Crash

Sex, Cars & Crashes! Ein Autounfall erschüttert das kalte Gefühlsleben von James Ballard. Autos und Karambolagen werden zur sexuellen Erfahrung und Sucht. Er gerät in die Welt von Fetischisten, die nur ein Ziel haben: mit Autos crashen! David Cronenbergs skandalöser Seelentrip provoziert durch Gewalt und Sexualität. (Turbine Medien)

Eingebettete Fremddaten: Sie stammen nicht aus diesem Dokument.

theorem touches_applyPolicy (c : Nat) : Touches cabinetParts s (applyPolicy c s) := by
  unfold applyPolicy
  dsimp only
  split
  · exact (touches_modCab s _ _).mono
  · exact .refl _ s
  · exact .refl _ s
  · exact touches_sag s c
  · exact (touches_modCab s _ _).mono
  · exact .refl _ s

theorem touches_takeFault (c : Nat) : Touches cabinetParts s (takeFault c s) :=
  (touches_modCab s _ _).mono.step (touches_applyPolicy _ c)

theorem touches_setCabs (x : CabinetState) : Touches [.cabs] s { s with cabs := x } := by
  intro q hq; cases q <;> first | exact absurd (by decide) hq | simp [Part.same]

theorem touches_readingTaken (src : Byte) (body : List Byte) : Touches cabinetParts s (readingTaken src body s) := by
  unfold readingTaken
  split
  · split
    · exact (touches_setCabs s _).mono
    · split
      · exact (touches_setCabs s _).mono
      · exact .ite (touches_takeFault s _) ((touches_modCab s _ _).mono.step (touches_judge _ _ _))
  · exact .refl _ s

theorem touches_addPlates (c n : Nat) : Touches cabinetParts s (addPlates c n s) := by
  have h := fun m => (((touches_movePlates s (s.cab c).kind .shelf (s.cab c).warmPool n ((s.cab c).capacity - (s.cab c).count)).mono
    (qs := cabinetParts)).step (touches_modCab _ c fun r => { r with count := r.count + m })).step
      (touches_lowMarkTest _ (s.cab c).kind)
  exact .ite ((h _).step (touches_reportFree _ _)) (h _)

theorem touches_withdrawPlates (c n : Nat) : Touches cabinetParts s (withdrawPlates c n s) :=
  (((touches_movePlates s _ _ _ _ _).mono.step (touches_modCab _ _ _)).step (touches_attributeDraw _ _ _ _)).step
    (touches_lowMarkTest _ _)

theorem touches_warmerCounted (src : Byte) (body : List Byte) : Touches cabinetParts s (warmerCounted src body s) := by
  unfold warmerCounted
  split
  · dsimp only
    split
    · exact (touches_setCabs s _).mono
    · split
      · exact (touches_setCabs s _).mono
      · exact .ite (touches_addPlates s _ _) (touches_withdrawPlates s _ _)
  · exact .refl _ s

theorem touches_dwellExpire (c : Nat) : Touches cabinetParts s (dwellExpire c s) := .ite (touches_becomeReady s c) (.refl _ s)

theorem touches_stalenessExpire (c : Nat) : Touches cabinetParts s (stalenessExpire c s) :=
  .ite ((touches_modCab s _ _).mono.step (touches_takeFault _ c)) (.refl _ s)

theorem touches_applyCabinetWrite (img : CabinetImage) : Touches cabinetParts s (applyCabinetWrite img s) := by
  have h := (touches_modCab s img.index.toNat (storeCabinet img)).mono (qs := cabinetParts)
  unfold applyCabinetWrite
  dsimp only
  split
  · exact h
  · exact h
  · exact h.step (touches_modCab _ _ _)
  · split
    · exact ((h.step (touches_coolReady _ _)).step (touches_lowMarkTest _ _)).step (touches_modCab _ _ _)
    · exact h.step (touches_modCab _ _ _)

theorem touches_returnCounted (body : List Byte) : Touches markParts s (returnCounted body s) := by
  have h : ∀ x, Touches [.plates] s { s with plates := x } := by
    intro x q hq; cases q <;> first | exact absurd (by decide) hq | simp [Part.same]
  unfold returnCounted
  split
  · split
    · exact (h _).mono
    · exact (touches_movePlates s _ _ _ _ _).mono.step (touches_lowMarkTest _ _)
  · exact .refl _ s

/-! ## Racks -/

/-- What a rack event may change. -/
abbrev rackParts : List Part := [.steer, .rack, .plates, .paging, .line, .notices, .reports]

theorem touches_takeStage (i : Nat) (st : Stage) (f : RackData → RackData) : Touches [.steer, .rack] s (takeStage i st f s) :=
  (touches_setEntry s _ _).mono.step (touches_setTimer _ _ _)

theorem touches_refuseLoad (src : Byte) (why : RefuseReason) (tag : Quad) : Touches rackParts s (refuseLoad src why tag s) := by
  have h : Touches rackParts s (if src = 0 ∨ src = 255 then s else sendFloor src kRackRefused (why.code :: quadBytes tag) s) :=
    .ite (.refl _ s) (touches_sendFloor s _ _ _).mono
  exact h.step (touches_countRack _ _)

theorem touches_newRack (i : Nat) (tag : Quad) (kind count : Byte) : Touches rackParts s (newRack i tag kind count s) :=
  (((((touches_movePlates s _ _ _ _ _).mono.step (touches_setEntry _ _ _)).step (touches_setTimer _ _ _)).step
    (touches_lowMarkTest _ _)).step (touches_updateConveyor _))

theorem touches_rackLoad (src : Byte) (tag : Quad) (kind count : Byte) : Touches rackParts s (rackLoad src tag kind count s) := by
  unfold rackLoad
  split
  · exact touches_refuseLoad s _ _ _
  · split
    · exact touches_refuseLoad s _ _ _
    · exact (touches_takeStage s _ _ _).mono
    · exact touches_newRack s _ _ _ _
    · exact ((touches_refuseLoad s _ _ _).step (touches_makePending _ _)).step (touches_raiseTo _ _ _ _)

theorem touches_rackRinse (tag : Quad) (t : Int) : Touches rackParts s (rackRinse tag t s) := by
  unfold rackRinse
  split
  · exact (touches_countRack s _).mono
  · split
    · split
      · exact (touches_takeStage s _ _ _).mono
      · exact ((touches_takeStage s _ _ _).mono.step (touches_makePending _ _)).step (touches_countRack _ _)
    · exact (touches_countRack s _).mono
    · exact .refl _ s
    · exact .refl _ s

theorem touches_unloadClean (i : Nat) : Touches rackParts s (unloadClean i s) :=
  ((((touches_movePlates s _ _ _ _ _).mono.step (touches_setEntry _ _ _)).step (touches_setTimer _ _ _)).step
    (touches_lowMarkTest _ _)).step (touches_updateConveyor _)

theorem touches_rackUnload (tag : Quad) : Touches rackParts s (rackUnload tag s) := by
  unfold rackUnload
  split
  · exact (touches_countRack s _).mono
  · split
    · exact touches_unloadClean s _
    · exact (touches_takeStage s _ _ _).mono
    · exact (touches_takeStage s _ _ _).mono
    · exact (touches_countRack s _).mono

theorem touches_rackEventTaken (src : Byte) (body : List Byte) : Touches rackParts s (rackEventTaken src body s) := by
  unfold rackEventTaken
  split
  · split
    · exact (touches_countRack s _).mono
    · exact .ite (touches_rackLoad s _ _ _ _) (.ite (touches_rackRinse s _ _) (touches_rackUnload s _))
  · exact .refl _ s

Dieser enorm kompromisslose Film basiert auf dem Roman Crash des Briten J.G. Ballard von 1973. Das Thema ist Sex, Tod und Technologie. Doch was dieser kanadische Film über diese Themen zu sagen versucht, muss jeder für sich selbst herausfinden. Man könnte vermuten, dass der Streifen erst gar nicht versucht etwas auszusagen. Er zeigt seinem Publikum einen Autounfall – etwas, das niemand, der bei klarem Verstand ist, genießen und sexuell erregen kann – und präsentiert einen sexuellen Fetischkult, der einen Autounfall als genauso anregend, wie eine sexuelle Handlung ansieht. Crash untersucht, wie seltsam der menschliche Geist sein kann, besonders in diesem postnuklearen Zeitalter; und wie Sex im Geist entsteht und wie sexuelle Fetische nicht fremdartiger sind als alles andere, was im Geist konzipiert wird. Anstelle einer regulären Handlung besteht der Film aus einer Reihe von obsessiven Szenen über Autounfälle und Sex im Auto. Es handelt sich dabei um die Art von Film, die man entweder lieben oder hassen wird. Eines jedoch kann mit einer gewissen Sicherheit mitgeteilt werden: Der Film ist eine originalgetreue Adaption des Buches, wobei sogar die monotone Stimmung der sich wiederholenden Themen des Buches immer wieder beibehalten wird. Bei den Filmfestspielen von Cannes 1996, bei denen der Film einen gemischten Chor aus Buhrufen und Beifall vom Publikum erhielt, wurde er dennoch mit einem Sonderpreis der Jury für „Originalität“ ausgezeichnet.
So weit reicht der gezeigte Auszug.